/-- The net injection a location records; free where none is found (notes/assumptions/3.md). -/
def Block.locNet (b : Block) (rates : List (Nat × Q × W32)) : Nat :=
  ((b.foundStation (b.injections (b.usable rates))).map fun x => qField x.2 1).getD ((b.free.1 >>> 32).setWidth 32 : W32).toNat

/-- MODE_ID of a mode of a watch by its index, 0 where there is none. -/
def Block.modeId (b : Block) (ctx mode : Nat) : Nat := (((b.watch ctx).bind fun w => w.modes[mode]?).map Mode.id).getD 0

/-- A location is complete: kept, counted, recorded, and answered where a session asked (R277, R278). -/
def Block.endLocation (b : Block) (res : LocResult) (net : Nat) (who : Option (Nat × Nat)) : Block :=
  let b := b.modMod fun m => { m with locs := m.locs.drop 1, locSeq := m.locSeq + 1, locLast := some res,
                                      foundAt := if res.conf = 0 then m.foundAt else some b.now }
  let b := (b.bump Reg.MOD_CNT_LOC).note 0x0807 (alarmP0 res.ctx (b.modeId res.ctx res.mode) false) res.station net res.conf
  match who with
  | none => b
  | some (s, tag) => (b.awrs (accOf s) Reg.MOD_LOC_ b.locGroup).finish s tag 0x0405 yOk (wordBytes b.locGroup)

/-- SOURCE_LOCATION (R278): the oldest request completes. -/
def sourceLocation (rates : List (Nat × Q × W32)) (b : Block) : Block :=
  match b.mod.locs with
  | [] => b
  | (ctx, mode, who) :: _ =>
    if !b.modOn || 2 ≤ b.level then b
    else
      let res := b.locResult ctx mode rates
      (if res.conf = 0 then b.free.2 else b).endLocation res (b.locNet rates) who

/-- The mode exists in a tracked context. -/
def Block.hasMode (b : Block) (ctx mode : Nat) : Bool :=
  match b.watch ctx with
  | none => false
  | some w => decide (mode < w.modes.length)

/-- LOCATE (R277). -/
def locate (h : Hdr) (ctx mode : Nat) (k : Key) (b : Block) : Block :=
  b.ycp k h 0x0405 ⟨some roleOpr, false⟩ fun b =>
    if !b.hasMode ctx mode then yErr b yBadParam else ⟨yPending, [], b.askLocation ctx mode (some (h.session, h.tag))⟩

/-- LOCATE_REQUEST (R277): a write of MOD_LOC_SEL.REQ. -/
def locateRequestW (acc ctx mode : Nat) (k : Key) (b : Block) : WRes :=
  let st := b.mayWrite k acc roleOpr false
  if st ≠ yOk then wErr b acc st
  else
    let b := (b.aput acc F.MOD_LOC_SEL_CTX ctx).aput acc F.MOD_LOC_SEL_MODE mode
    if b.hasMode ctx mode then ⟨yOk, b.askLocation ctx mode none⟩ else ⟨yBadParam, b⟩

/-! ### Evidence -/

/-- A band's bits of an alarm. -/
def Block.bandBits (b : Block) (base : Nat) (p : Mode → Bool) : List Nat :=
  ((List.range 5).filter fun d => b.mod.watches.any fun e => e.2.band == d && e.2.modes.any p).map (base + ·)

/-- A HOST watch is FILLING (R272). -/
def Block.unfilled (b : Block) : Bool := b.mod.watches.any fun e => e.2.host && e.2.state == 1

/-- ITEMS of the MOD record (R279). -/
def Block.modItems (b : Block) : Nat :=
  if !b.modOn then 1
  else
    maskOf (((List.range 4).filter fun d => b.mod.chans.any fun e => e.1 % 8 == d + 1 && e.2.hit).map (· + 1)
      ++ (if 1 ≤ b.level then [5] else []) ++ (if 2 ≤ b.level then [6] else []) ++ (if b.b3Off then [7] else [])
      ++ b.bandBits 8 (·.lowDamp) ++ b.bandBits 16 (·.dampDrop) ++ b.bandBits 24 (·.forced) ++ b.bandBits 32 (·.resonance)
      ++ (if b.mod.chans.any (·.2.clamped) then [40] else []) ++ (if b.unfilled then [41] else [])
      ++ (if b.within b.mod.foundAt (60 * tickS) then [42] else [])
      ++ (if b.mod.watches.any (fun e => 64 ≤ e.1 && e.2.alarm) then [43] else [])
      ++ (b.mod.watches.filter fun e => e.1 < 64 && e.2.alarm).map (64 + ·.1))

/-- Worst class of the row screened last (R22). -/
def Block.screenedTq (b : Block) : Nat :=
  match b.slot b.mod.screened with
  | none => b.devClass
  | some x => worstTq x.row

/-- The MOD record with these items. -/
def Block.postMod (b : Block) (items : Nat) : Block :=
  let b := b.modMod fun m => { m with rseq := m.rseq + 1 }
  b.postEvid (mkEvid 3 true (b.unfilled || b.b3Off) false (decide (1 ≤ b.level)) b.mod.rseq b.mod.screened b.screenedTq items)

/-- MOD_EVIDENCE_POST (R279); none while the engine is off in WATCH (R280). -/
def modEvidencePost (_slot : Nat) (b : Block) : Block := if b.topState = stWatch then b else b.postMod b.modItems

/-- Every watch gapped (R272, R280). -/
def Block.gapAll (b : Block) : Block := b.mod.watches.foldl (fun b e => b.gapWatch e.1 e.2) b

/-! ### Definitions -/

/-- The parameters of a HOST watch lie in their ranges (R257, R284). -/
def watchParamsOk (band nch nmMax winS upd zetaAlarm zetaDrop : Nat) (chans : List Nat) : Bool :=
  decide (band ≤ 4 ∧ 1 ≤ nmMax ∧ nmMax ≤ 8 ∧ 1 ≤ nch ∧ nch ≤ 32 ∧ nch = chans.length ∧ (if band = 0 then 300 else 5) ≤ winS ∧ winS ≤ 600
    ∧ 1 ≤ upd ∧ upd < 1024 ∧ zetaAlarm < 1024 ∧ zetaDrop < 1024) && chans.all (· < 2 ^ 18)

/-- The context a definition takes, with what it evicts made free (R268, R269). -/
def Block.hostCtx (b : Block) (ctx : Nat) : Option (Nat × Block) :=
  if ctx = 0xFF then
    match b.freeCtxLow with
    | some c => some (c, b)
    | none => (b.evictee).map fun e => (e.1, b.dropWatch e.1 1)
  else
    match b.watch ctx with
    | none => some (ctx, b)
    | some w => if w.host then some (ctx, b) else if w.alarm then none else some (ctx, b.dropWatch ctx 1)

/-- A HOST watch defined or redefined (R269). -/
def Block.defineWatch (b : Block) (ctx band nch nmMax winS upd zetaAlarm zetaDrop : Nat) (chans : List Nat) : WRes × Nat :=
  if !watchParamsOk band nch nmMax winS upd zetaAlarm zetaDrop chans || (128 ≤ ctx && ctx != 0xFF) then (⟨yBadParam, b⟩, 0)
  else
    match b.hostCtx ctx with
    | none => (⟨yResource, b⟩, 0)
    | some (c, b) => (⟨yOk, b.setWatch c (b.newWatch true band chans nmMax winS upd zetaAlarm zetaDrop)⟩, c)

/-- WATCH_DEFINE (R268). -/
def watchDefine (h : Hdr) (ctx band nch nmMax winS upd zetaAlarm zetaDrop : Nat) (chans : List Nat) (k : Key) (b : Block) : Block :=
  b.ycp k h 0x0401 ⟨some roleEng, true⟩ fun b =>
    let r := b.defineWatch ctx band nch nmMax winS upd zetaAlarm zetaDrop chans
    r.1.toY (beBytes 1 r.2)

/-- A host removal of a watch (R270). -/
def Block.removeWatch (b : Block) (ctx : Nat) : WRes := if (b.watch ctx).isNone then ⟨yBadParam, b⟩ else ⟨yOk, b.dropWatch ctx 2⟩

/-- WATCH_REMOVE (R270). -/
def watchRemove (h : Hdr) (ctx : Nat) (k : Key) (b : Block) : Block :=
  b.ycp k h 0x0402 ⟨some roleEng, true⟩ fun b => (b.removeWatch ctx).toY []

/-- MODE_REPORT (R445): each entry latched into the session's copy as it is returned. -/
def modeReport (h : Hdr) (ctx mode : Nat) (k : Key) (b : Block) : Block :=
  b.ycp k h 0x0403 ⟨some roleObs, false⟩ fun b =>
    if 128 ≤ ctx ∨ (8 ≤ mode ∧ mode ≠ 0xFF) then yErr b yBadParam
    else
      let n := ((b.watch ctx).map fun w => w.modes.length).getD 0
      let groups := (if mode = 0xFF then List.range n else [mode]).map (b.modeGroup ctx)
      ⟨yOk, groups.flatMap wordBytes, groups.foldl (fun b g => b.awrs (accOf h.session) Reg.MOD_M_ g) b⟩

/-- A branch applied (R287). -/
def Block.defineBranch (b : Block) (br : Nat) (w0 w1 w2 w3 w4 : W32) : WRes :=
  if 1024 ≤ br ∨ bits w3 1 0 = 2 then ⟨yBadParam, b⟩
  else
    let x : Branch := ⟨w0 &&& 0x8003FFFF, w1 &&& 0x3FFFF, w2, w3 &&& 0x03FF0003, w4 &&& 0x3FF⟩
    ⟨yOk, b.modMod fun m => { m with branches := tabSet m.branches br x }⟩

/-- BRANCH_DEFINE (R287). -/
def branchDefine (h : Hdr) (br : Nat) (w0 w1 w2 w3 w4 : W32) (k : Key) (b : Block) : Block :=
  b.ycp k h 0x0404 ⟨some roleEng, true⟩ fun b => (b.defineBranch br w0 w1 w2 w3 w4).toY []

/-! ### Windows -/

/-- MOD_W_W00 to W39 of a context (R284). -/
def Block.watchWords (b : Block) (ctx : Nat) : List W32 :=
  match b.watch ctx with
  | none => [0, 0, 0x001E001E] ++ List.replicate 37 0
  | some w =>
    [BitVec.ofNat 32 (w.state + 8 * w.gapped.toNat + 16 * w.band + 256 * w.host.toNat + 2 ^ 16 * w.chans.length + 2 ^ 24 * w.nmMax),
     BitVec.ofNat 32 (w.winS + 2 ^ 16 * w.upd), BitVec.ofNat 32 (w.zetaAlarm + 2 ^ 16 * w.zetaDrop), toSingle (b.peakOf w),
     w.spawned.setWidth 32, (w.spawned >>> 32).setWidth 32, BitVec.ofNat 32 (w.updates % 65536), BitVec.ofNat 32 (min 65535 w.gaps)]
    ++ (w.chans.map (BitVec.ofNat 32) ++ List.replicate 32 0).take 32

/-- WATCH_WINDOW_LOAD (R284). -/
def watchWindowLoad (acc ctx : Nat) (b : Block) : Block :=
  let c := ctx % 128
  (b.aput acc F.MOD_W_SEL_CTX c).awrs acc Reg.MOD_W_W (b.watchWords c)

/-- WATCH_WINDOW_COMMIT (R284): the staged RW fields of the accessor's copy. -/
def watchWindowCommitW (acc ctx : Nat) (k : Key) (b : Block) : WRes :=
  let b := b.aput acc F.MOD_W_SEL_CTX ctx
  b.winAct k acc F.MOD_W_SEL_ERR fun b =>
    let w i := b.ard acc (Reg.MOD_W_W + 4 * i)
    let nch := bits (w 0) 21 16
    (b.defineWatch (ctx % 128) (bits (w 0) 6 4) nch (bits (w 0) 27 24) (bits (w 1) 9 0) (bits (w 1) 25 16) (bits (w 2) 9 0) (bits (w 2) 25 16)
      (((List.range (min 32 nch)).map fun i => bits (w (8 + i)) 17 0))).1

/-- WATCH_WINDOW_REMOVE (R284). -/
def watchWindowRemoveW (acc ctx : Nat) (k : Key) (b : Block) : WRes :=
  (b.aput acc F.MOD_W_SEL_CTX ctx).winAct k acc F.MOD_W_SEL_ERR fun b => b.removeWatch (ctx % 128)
————
--- Required work ---
Scan the material above for the string "level" and report each line where you find it.

--- Solution for this problem ---
    if !b.modOn || 2 ≤ b.level then b
      ++ (if 1 ≤ b.level then [5] else []) ++ (if 2 ≤ b.level then [6] else []) ++ (if b.b3Off then [7] else [])
  b.postEvid (mkEvid 3 true (b.unfilled || b.b3Off) false (decide (1 ≤ b.level)) b.mod.rseq b.mod.screened b.screenedTq items)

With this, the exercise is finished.